#### [AIM OF THE TASK]
Hunt for the word "result" across the entries below, copying each line that holds it.

Data items:
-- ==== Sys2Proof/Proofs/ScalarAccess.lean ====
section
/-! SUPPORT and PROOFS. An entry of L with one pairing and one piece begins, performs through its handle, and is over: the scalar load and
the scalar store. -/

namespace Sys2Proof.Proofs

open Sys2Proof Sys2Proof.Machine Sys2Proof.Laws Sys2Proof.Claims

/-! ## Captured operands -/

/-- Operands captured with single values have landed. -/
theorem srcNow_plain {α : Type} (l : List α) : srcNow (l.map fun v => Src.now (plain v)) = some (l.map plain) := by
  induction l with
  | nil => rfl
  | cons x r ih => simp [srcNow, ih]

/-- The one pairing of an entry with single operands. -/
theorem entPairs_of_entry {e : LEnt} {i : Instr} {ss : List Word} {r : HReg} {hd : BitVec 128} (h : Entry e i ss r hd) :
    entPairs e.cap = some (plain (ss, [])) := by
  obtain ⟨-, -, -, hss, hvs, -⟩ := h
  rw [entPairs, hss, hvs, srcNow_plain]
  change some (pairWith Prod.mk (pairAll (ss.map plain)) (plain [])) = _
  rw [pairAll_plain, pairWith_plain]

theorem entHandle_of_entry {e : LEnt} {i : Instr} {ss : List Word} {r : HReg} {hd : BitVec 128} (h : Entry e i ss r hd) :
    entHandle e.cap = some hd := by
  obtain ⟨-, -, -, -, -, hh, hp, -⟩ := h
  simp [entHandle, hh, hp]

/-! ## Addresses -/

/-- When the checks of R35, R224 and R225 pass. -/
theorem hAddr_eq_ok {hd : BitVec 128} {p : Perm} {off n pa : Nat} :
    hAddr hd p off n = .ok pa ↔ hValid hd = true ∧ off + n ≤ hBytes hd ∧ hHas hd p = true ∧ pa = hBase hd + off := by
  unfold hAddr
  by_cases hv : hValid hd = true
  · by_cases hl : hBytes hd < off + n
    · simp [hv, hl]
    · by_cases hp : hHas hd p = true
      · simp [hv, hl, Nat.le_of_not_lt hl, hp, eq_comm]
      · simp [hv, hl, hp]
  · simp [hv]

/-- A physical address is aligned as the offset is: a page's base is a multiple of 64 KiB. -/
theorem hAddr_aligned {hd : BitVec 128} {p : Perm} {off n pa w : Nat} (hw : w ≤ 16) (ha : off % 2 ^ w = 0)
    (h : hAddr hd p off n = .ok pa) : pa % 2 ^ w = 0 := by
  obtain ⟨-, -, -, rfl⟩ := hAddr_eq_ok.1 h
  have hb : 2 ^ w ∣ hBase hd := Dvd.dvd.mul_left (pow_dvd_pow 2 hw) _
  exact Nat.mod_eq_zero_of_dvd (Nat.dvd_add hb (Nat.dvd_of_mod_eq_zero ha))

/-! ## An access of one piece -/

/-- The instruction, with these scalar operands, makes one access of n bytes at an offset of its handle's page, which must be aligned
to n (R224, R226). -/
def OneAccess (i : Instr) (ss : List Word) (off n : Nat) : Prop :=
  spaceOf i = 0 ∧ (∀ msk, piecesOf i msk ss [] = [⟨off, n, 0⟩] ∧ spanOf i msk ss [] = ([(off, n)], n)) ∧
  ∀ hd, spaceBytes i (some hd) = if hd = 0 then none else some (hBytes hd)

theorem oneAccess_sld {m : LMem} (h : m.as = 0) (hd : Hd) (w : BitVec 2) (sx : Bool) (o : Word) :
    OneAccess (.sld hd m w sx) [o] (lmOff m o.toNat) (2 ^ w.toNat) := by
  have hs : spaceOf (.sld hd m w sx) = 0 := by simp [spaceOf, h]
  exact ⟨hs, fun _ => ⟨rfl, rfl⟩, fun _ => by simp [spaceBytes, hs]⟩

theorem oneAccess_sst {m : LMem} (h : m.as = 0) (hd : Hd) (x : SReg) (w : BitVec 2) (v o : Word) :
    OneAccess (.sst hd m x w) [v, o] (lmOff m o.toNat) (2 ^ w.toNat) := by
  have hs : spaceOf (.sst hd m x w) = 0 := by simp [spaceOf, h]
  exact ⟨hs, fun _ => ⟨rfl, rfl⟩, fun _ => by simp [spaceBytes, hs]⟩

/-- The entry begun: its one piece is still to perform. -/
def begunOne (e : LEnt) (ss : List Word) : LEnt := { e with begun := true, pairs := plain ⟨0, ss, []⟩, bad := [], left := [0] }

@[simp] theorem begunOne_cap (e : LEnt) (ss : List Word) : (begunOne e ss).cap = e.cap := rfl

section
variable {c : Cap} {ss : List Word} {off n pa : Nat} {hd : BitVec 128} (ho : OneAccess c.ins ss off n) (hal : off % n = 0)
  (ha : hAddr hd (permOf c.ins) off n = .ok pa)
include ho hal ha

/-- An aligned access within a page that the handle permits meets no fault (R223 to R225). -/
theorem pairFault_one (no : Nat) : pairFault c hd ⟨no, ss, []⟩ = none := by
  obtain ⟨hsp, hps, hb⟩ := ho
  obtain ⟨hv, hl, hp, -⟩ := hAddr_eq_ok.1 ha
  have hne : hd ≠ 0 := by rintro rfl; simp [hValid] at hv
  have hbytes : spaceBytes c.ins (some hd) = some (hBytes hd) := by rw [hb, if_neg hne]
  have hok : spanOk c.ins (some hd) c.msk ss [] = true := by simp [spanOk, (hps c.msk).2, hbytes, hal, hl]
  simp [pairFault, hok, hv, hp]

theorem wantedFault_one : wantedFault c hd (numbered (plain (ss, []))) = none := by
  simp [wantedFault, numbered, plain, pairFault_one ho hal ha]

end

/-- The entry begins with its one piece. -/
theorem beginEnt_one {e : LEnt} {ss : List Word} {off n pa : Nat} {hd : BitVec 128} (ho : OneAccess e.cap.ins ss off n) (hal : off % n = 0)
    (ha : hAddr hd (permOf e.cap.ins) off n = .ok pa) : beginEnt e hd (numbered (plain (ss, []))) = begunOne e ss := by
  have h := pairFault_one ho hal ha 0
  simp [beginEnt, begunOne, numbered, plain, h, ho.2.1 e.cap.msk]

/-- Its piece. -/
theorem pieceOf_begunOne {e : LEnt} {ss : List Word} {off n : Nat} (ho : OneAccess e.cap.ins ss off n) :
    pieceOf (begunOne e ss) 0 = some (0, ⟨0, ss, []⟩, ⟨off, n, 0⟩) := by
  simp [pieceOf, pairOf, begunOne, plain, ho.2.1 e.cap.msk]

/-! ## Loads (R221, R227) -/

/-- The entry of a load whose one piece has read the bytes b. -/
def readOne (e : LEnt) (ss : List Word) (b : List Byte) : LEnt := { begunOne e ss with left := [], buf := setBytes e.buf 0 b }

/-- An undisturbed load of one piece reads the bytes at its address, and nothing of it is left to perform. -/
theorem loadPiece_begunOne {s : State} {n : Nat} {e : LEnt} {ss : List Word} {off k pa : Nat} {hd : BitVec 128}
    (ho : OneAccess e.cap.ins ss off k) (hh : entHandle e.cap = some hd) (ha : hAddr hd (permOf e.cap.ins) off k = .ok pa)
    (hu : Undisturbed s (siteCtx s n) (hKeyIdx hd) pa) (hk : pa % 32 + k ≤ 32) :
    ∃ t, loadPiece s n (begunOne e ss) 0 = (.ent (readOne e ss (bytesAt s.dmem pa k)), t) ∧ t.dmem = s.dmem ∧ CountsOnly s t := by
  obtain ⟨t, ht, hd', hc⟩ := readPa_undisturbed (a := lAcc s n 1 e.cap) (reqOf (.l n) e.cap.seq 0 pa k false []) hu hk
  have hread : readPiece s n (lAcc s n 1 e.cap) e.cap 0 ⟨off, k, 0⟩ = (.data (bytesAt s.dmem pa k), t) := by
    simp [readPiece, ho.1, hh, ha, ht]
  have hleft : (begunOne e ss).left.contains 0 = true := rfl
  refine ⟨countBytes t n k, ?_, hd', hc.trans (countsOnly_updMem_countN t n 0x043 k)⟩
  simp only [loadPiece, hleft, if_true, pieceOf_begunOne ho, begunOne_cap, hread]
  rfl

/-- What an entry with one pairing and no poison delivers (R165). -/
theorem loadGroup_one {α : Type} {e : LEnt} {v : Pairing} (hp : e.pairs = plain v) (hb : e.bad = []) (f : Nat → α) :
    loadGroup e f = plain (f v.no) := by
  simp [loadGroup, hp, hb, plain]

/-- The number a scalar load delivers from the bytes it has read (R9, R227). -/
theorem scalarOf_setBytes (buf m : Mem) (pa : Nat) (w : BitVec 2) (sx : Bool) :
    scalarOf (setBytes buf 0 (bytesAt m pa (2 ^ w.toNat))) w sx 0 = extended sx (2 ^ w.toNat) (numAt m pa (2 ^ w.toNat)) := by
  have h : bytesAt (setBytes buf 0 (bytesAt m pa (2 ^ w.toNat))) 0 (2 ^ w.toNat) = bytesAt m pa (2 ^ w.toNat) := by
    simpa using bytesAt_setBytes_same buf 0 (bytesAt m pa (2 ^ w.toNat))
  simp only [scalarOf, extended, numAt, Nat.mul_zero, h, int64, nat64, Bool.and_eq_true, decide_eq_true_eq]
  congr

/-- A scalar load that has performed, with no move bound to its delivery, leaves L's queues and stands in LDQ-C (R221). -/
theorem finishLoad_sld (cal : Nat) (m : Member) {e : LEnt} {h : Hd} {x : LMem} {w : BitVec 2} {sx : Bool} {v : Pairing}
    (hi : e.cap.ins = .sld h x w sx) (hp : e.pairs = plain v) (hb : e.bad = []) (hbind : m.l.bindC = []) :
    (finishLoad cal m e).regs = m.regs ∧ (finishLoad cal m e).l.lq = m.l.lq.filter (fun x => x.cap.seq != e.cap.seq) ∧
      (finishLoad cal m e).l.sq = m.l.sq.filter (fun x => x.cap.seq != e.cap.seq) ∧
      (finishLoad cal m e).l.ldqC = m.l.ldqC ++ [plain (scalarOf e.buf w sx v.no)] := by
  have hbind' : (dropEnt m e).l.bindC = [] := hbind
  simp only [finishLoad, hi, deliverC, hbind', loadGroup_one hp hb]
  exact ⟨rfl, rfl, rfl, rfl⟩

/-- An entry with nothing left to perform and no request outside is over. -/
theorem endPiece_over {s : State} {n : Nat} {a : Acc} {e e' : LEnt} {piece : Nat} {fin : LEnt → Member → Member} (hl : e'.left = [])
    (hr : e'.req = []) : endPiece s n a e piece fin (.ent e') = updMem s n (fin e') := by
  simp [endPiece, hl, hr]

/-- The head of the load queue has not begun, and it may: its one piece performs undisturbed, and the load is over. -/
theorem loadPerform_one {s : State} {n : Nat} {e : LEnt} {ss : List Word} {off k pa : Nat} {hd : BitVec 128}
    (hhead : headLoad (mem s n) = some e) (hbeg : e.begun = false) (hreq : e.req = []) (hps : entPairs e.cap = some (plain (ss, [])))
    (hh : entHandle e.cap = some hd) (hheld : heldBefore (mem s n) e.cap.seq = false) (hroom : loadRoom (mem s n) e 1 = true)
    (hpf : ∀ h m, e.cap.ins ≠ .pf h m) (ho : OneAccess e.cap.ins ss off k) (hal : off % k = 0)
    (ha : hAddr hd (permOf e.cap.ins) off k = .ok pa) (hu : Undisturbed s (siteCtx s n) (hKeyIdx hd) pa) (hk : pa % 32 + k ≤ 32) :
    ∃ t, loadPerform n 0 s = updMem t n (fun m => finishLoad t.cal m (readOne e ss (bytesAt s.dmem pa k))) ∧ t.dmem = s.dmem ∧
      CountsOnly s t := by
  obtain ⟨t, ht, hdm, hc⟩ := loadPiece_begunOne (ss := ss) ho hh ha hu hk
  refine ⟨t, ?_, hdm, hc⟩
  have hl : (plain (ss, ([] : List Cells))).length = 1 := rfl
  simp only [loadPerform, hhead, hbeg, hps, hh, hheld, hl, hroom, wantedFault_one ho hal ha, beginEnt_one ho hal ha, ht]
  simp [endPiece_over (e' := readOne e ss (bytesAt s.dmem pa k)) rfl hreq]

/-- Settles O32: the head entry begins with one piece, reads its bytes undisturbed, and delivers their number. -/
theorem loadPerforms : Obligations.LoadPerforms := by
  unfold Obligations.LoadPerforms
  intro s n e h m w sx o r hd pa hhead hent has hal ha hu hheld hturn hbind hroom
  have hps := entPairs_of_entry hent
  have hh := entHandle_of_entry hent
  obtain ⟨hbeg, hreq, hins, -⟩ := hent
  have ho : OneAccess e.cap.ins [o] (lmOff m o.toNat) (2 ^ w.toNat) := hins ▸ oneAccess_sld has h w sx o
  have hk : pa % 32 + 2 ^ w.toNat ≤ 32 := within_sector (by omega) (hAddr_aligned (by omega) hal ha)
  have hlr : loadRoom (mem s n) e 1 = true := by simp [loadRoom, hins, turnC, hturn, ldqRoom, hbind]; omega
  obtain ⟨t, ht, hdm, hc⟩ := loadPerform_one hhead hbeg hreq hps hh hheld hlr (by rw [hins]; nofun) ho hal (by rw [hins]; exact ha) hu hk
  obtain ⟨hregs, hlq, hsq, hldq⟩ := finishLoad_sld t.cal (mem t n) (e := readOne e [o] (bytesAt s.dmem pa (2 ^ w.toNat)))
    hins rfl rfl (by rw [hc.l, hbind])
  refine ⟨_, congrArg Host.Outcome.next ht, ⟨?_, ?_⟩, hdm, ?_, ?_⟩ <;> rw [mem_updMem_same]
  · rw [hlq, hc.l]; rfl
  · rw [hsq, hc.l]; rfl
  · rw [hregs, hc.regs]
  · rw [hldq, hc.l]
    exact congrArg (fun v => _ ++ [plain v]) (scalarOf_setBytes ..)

* * *

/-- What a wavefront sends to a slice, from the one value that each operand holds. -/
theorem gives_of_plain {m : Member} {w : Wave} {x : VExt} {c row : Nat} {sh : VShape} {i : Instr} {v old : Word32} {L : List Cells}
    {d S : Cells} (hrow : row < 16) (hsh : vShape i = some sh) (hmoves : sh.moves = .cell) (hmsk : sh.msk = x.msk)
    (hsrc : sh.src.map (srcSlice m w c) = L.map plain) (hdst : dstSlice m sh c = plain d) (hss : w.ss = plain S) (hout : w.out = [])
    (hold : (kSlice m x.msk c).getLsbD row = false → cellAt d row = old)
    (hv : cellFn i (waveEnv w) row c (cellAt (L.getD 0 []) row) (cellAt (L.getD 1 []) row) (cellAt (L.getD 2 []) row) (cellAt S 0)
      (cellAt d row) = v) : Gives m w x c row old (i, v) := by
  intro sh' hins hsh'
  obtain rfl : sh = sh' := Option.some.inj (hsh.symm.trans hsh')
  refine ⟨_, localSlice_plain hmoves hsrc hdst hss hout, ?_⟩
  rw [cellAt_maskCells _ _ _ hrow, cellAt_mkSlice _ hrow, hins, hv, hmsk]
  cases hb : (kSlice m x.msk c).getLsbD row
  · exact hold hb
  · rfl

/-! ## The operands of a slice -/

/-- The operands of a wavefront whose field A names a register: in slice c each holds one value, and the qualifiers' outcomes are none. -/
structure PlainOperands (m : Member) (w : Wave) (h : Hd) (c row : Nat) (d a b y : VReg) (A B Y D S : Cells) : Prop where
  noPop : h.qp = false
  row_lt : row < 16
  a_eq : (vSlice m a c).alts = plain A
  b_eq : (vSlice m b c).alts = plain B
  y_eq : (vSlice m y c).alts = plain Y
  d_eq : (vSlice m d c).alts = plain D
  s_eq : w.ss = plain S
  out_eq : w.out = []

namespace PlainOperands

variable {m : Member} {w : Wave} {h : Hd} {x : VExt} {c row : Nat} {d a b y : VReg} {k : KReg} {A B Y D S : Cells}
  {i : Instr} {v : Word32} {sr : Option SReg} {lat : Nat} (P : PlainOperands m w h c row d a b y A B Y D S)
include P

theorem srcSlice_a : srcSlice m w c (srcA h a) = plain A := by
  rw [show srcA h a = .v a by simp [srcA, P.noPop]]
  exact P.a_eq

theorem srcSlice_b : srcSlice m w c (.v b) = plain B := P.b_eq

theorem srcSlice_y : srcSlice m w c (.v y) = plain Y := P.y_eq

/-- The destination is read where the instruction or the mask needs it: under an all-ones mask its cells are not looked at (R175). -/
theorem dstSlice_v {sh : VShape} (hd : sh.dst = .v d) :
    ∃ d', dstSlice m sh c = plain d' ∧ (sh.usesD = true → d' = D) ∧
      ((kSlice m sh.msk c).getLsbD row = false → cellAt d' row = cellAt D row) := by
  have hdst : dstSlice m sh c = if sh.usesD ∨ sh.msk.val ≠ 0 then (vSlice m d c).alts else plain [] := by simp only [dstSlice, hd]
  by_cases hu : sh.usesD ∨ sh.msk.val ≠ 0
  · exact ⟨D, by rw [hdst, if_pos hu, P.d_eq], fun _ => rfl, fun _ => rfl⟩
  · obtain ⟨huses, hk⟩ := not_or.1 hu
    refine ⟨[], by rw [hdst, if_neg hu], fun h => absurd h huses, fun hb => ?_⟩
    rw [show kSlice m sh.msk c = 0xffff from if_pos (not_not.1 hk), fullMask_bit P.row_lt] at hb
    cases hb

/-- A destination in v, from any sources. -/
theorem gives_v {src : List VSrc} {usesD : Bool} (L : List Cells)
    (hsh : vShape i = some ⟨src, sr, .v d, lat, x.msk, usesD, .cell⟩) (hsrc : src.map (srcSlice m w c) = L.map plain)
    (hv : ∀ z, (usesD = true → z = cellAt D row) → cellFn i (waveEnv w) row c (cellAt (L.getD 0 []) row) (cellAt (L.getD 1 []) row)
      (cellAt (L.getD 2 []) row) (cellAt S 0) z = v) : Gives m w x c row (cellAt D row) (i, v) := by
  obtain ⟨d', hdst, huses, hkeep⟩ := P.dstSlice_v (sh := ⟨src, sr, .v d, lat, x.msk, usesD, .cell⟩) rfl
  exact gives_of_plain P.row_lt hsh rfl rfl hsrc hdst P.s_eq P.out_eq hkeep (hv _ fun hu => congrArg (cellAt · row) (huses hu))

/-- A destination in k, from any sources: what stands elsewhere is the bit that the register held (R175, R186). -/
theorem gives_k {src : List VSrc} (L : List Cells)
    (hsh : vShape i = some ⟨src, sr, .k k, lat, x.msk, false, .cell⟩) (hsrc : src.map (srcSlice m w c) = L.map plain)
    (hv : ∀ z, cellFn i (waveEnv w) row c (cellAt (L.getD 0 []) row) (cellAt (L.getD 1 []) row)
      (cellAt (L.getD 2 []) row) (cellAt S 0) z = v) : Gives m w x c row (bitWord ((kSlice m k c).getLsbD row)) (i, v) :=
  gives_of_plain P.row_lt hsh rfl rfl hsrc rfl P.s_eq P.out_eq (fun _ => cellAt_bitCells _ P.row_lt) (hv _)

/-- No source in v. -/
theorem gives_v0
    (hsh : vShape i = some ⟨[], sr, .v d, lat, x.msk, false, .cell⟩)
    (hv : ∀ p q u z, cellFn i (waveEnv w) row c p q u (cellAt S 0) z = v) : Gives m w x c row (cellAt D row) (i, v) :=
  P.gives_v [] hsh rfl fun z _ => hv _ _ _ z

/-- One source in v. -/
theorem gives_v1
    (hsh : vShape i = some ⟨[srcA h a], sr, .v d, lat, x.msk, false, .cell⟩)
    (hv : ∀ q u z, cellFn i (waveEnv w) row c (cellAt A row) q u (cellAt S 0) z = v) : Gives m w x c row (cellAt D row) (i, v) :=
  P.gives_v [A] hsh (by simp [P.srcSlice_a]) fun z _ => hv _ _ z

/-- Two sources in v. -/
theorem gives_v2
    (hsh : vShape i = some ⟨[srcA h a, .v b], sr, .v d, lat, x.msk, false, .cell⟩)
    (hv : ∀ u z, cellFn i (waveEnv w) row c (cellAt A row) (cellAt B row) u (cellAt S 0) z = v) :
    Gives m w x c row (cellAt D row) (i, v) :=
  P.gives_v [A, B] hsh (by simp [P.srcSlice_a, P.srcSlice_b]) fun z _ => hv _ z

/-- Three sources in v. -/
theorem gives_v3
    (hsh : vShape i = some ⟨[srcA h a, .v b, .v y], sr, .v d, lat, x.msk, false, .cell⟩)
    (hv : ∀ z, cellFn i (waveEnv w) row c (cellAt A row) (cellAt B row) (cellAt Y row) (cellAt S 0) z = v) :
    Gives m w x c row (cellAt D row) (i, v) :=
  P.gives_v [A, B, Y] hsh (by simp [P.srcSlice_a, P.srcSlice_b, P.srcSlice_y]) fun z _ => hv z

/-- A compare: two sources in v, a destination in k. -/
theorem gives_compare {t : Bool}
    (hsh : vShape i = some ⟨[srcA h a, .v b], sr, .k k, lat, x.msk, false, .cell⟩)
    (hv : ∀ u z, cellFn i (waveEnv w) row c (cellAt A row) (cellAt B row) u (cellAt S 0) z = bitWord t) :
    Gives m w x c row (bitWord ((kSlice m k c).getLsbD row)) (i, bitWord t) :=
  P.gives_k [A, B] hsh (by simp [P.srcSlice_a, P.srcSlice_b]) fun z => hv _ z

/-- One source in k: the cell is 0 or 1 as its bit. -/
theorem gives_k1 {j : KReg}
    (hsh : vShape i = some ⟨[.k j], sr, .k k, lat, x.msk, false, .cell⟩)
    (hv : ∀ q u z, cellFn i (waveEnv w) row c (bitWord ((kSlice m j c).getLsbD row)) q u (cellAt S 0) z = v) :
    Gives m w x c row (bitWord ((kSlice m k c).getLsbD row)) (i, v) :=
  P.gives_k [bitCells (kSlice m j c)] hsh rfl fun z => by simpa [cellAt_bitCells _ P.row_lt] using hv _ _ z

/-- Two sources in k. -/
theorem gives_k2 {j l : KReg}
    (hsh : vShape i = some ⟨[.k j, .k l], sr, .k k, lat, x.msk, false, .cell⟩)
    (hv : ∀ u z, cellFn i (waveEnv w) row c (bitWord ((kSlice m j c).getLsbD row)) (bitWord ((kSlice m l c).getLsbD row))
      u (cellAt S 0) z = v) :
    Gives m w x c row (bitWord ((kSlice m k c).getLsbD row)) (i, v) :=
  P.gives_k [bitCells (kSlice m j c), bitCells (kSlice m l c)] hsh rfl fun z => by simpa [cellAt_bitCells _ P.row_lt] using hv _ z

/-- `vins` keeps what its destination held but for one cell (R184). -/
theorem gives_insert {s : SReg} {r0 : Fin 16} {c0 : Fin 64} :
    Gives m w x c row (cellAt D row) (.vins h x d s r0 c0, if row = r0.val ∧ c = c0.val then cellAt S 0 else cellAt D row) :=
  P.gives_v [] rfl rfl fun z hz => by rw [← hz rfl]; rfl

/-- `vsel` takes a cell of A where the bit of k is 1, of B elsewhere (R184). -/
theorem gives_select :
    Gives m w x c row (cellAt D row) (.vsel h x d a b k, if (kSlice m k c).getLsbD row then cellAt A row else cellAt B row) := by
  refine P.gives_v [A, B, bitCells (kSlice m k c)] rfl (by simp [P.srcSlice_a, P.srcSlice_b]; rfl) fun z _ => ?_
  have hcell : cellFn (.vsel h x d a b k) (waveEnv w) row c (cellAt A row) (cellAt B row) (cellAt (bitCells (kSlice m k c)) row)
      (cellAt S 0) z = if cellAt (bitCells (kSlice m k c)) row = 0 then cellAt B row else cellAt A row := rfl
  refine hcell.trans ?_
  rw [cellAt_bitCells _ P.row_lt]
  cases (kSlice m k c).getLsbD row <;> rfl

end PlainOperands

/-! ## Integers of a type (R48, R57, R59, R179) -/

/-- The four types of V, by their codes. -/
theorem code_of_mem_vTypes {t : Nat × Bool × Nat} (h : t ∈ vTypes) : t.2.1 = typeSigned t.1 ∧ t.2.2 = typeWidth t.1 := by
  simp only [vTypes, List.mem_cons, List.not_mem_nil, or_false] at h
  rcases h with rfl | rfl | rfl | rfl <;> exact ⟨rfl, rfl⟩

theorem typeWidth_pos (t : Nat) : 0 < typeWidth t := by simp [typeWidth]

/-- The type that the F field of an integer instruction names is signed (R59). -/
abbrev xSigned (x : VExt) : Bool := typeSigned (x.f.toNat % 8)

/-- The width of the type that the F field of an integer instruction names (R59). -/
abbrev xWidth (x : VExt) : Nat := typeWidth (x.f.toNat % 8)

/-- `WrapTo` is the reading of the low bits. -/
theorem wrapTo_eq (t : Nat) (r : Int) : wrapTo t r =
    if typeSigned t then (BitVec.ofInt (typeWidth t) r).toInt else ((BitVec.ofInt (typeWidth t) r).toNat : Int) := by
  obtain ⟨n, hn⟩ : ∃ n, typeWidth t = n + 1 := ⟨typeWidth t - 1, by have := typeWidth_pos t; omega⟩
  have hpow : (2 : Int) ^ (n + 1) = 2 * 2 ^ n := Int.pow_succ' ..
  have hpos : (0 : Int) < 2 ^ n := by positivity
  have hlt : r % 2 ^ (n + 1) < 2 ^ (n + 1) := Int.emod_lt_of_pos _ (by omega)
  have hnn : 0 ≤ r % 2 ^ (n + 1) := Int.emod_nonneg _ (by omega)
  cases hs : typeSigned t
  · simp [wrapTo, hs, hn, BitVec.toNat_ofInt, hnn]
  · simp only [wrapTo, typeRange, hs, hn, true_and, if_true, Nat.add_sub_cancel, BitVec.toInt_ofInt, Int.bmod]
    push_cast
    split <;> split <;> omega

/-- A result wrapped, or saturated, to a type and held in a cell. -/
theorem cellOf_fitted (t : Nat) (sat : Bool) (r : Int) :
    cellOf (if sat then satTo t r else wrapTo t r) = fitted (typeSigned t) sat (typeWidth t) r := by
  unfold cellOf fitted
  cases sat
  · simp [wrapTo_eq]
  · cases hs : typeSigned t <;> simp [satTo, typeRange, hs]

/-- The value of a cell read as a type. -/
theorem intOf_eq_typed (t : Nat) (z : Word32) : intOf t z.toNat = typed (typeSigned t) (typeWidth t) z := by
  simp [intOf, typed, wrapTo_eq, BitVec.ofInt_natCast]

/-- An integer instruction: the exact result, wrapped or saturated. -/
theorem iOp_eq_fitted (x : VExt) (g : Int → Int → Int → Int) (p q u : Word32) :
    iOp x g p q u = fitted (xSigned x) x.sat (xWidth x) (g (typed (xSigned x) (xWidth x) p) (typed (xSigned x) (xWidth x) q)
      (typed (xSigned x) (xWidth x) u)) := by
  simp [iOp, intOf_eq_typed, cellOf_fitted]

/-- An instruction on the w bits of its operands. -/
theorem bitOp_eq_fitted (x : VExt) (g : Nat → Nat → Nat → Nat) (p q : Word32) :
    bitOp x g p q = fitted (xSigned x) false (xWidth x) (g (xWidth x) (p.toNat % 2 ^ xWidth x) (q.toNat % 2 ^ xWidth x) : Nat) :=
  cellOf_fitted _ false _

#### [ANSWER TO THE PROBLEM]
/-- A result wrapped, or saturated, to a type and held in a cell. -/
/-- An integer instruction: the exact result, wrapped or saturated. -/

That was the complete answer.